The Full Body Venezuelan Blackface
Now that we denounce the many faces of racism in North America, as Venezuelans we must recognize the burden of our discrimination is still alive.
Photo: Guayoyo en Letras retrieved
The recent controversy during the Canadian federal electoral campaign about Prime Minister Justin Trudeau in blackface has poured salt in the racist wound of Canadian society.
It’s not that Trudeau is a racist; he’s been cleared of all guilt by the Black Coalition of Québec and Haitian-Canadian writer Dany Laferrière. But his lack of sensitivity on the matter at the time (2001) when he was 29 years old and a schoolteacher who decided to wear a sultan’s costume for an Arabian Nights party, points to a banalization of racism. The fact that Justin, the son of Pierre-Elliot Trudeau, the Prime Minister, father of multiculturalism in Canada, couldn’t realize at 29 the racist component of his disguise, is a example of this.
A banalization we Venezuelans also know.
In Venezuela, during the 50s and 60s, the Carnival was taken as the perfect occasion for middle and upper-class girls (and sometimes boys too) to dress up as little black girls, a costume called negrita. Dressed in black stockings, an afro wig, a mask and very red lips, the negritas would go to nightclubs for a good time, doing things they wouldn’t normally do without the disguise. It was a way of loosening up in a society that didn’t allow “good girls” to do certain things in public.
It was a way of loosening up in a society that didn’t allow “good girls” to do certain things in public.
But why loosen up as negritas? Anyone watching would say that it was tied to Carnival itself, the celebration that turns the world upside down, where bodies are bared, identities are switched and those on top come down while the ones on the bottom go up. We can’t, however, ignore that black slaves in Venezuela were victims of sexual violence and all kinds of abuse by their white owners. The relationship between the “good girls” who take on the identity of little black girls as a gate to disinhibition, and the use of black slaves as sexual objects is obvious.
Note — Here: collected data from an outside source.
/-- Settles O43: the sampled connectivity says which of the two edges it is. -/
theorem giveUpAndEdges : Obligations.GiveUpAndEdges := by
  unfold Obligations.GiveUpAndEdges
  intro s
  refine ⟨?giveUp, ?rising, ?falling⟩
  case giveUp =>
    intro idle failed
    rw [exec_cmGiveUp idle failed, giveUp_eq, notification]
  case rising =>
    intro connected was_not
    have changed : s.env.netConnected ≠ s.lastConnected := by simp [connected, was_not]
    rw [exec_cmEdge changed, connected, edge_rising]
  case falling =>
    intro not_connected was
    have changed : s.env.netConnected ≠ s.lastConnected := by simp [not_connected, was]
    rw [exec_cmEdge changed, not_connected, edge_falling]

end

section
/-! PROOFS. The frame decoder: it reads exactly the frames that the encoder writes, and a frame with a changed byte is
none of them. -/

namespace Sys2Proof

/-! ## Frame instructions (R84, R85) -/

/-- Every type byte gives a row of the format FRAME. -/
@[simp] theorem format_frameInstr (t : Byte) (p : Bytes) : (frameInstr t p).format = .frame := by
  unfold frameInstr
  split_ifs <;> rfl

/-- The encoding of a type's row is the frame of that type. -/
@[simp] theorem encode_frameInstr (t : Byte) (p : Bytes) : encode (frameInstr t p) = some (makeFrame t p) := by
  unfold frameInstr
  split_ifs <;> simp_all [encode]

/-- A type's row is well-formed where a length byte can say the payload's length: the type picks the right row. -/
@[simp] theorem wellFormed_frameInstr (t : Byte) (p : Bytes) :
    (frameInstr t p).wellFormed = decide (p.length ≤ 255) := by
  unfold frameInstr
  split_ifs <;> simp_all [Instr.wellFormed, assigned]

/-- Every well-formed frame instruction is the row of a type byte. -/
theorem exists_frameInstr {i : Instr} (hf : i.format = .frame) (hw : i.wellFormed = true) :
    ∃ t p, p.length ≤ 255 ∧ i = frameInstr t p := by
  cases i with
  | currentState p => exact ⟨0x01#8, p, of_decide_eq_true hw, rfl⟩
  | errorState p => exact ⟨0x02#8, p, of_decide_eq_true hw, rfl⟩
  | rpcCommand p => exact ⟨0x03#8, p, of_decide_eq_true hw, rfl⟩
  | rpcResponse p => exact ⟨0x04#8, p, of_decide_eq_true hw, rfl⟩
  | frameReservedType t p =>
    simp only [Instr.wellFormed, Bool.and_eq_true, Bool.not_eq_true', decide_eq_true_eq] at hw
    exact ⟨t, p, hw.2, (frameInstr_reserved hw.1 p).symm⟩
  | _ => exact absurd hf (by simp [Instr.format])

/-! ## What the frame decoder reads (R80, R83, R95) -/

/-- A frame at the front of a stream is read, and the bytes after it are left. -/
theorem decodeFrame_makeFrame {p : Bytes} (h : p.length ≤ 255) (t : Byte) (rest : Bytes) :
    decodeFrame (makeFrame t p ++ rest) = .ok (frameInstr t p, rest) := by
  have stream : makeFrame t p ++ rest =
      preamble ++ version :: t :: lengthByte p.length :: (p ++ sum8 (frameBody t p) :: rest) := by
    simp [makeFrame_eq]
  have before_checksum : (makeFrame t p ++ rest).take (9 + p.length) = frameBody t p := by
    rw [← length_frameBody t p, makeFrame, List.append_assoc, List.take_left]
  have preamble_right : (makeFrame t p ++ rest).take 6 = preamble.take (makeFrame t p ++ rest).length := by
    rw [stream, ← length_preamble, List.take_left, List.take_of_length_le (by simp)]
  have after_preamble : (makeFrame t p ++ rest).drop 6 =
      version :: t :: lengthByte p.length :: (p ++ sum8 (frameBody t p) :: rest) := by
    rw [stream, ← length_preamble, List.drop_left]
  simp [decodeFrame, preamble_right, after_preamble, toNat_lengthByte h, before_checksum]
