-- ==== Sys2Proof/Machine/Bits.lean ====
section
/-! DEFINITION. Bit fields of a word, sign extension, little-endian byte strings (R6), and lists put in order. -/

namespace Sys2Proof.Machine

/-- Field of `n` bits at bit `lo` of a number. -/
def natField (x lo n : Nat) : Nat := x / 2 ^ lo % 2 ^ n

/-- Field of `n` bits at bit `lo` of a register word. -/
def fieldOf (w : Word) (lo n : Nat) : Nat := natField w.toNat lo n

/-- One bit of a register word. -/
def bitOf (w : Word) (b : Nat) : Bool := w.getLsbD b

/-- The mask of a field. -/
def fieldMask (lo n : Nat) : Word := BitVec.ofNat 64 ((2 ^ n - 1) * 2 ^ lo)

/-- The word with the field of `n` bits at bit `lo` given the low `n` bits of `v`. -/
def withField (w : Word) (lo n v : Nat) : Word :=
  (w &&& ~~~ fieldMask lo n) ||| BitVec.ofNat 64 (v % 2 ^ n * 2 ^ lo)

/-- The word with one bit set or cleared. -/
def withBit (w : Word) (b : Nat) (v : Bool) : Word := withField w b 1 (if v then 1 else 0)

/-- An `n`-bit field read as two's complement. -/
def toSigned (n x : Nat) : Int :=
  let y := x % 2 ^ n
  if y < 2 ^ (n - 1) then (y : Int) else (y : Int) - (2 ^ n : Nat)

/-- The `n`-bit two's complement code of an integer, wrapped. -/
def ofSigned (n : Nat) (x : Int) : Nat := (x % ((2 ^ n : Nat) : Int)).toNat

/-- Addition that stops at the largest value of an `n`-bit field (the saturating counters). -/
def satAdd (n x y : Nat) : Nat := min (2 ^ n - 1) (x + y)

/-- The `n` low bytes of a number, least significant first (R6). -/
def leBytes : Nat → Nat → List Byte
  | 0, _ => []
  | n + 1, x => BitVec.ofNat 8 x :: leBytes n (x / 256)

/-- The number a little-endian byte string spells (R6). -/
def ofLeBytes : List Byte → Nat
  | [] => 0
  | b :: l => b.toNat + 256 * ofLeBytes l

/-- Quotient rounded up. -/
def ceilDiv (a b : Nat) : Nat := (a + b - 1) / b

/-- `x / 2^k` rounded to the nearest integer, ties to even. -/
def roundShift (x : Int) (k : Nat) : Int :=
  if k = 0 then x else
    let d : Int := ((2 ^ k : Nat) : Int)
    let q := x / d
    let r := x % d
    if 2 * r < d then q else if 2 * r > d then q + 1 else if q % 2 = 0 then q else q + 1

/-- `a / b` for a positive `b`, rounded to the nearest integer, ties to even. -/
def roundDiv (a : Int) (b : Nat) : Int :=
  let d : Int := (b : Int)
  let q := a / d
  let r := a % d
  if 2 * r < d then q else if 2 * r > d then q + 1 else if q % 2 = 0 then q else q + 1

/-- The value held to the range from `lo` to `hi`. -/
def clampInt (lo hi x : Int) : Int := if x < lo then lo else if hi < x then hi else x

/-- Numbers `0 .. n-1` whose bit is set in `x`. -/
def bitsSet (x : Nat) (n : Nat) : List Nat := (List.range n).filter (fun b => x.testBit b)

/-- An element put in front of the first that it may precede. -/
def insertBy {α : Type} (le : α → α → Bool) (x : α) : List α → List α
  | [] => [x]
  | y :: l => if le x y then x :: y :: l else y :: insertBy le x l

/-- A list in the order `le`; elements that `le` takes for equal keep their order. -/
def sortBy {α : Type} (le : α → α → Bool) (l : List α) : List α := l.foldr (insertBy le) []

/-- Remove the first element a test names. -/
def removeFirst {α : Type} (p : α → Bool) : List α → List α
  | [] => []
  | x :: l => if p x then l else x :: removeFirst p l

end Sys2Proof.Machine
end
The civil rights movement for African-Americans, the Apartheid in South Africa, and social movements against discrimination give us a view of a struggle absent in Venezuela, although systemic racism was deeply rooted in Venezuelan society, expressed through everyday language when someone would compliment you by saying you were a “fancy negro.”
Ramón Piñango and Moisés Naím spoke in 1984 of “the illusion of harmony,” debating whether there was, or not, any racism in Venezuela; in a 1993 piece, “Is There Racism in Venezuela or Not?” anthropologist Angelina Pollak-Eltz stated that the “racial conscience” wasn’t developed “in private and family circles with certain racial prejudices.” She even goes on saying that “in the new middle class, there are no racial-related problems and they conform to the official motto of ‘racial democracy.’”
But other researchers disagree. For example, Ligia Montañez (1993) and María Martha Mijares (1997) pointed out how hidden racism is expressed through proverbs and colloquialisms, as well as an “inner racism” (according to Mijares) in people of African descent, who showed low self-esteem just because they were black. More recently, the Japanese anthropologist Jun Ishibashi, who lived in Venezuela, concluded in an article about the representation of black people in the media that “the proliferation of stereotypical images and the ‘symbolic nullification’ of ‘black’ representation in Venezuela when compared to the case of the United States, is a reflection of the absence, until recently, of activism against racism.”
Chavismo has turned racism into a tool, as a part of its speech of hate and polarization.
Chavismo has turned racism into a tool, as a part of its speech of hate and polarization. Its propaganda machine says over and over that there’s a clash between “white supremacists” and darker skinned Venezuelans, with gross manipulations like the “whitening” of the National Assembly deputies to make a contrast against the mixed races of the National Constituent Assembly. Truth is, Chávez himself was accused of antisemitism; Maduro and his allies (like Felipe Mujica) are known for their homophobic slurs.
As in every act of contrition, we have to acknowledge that Carnival negritas were our own blackface, so we can start shaking off certain myths about ourselves. Our mixed race society was racist, and still is.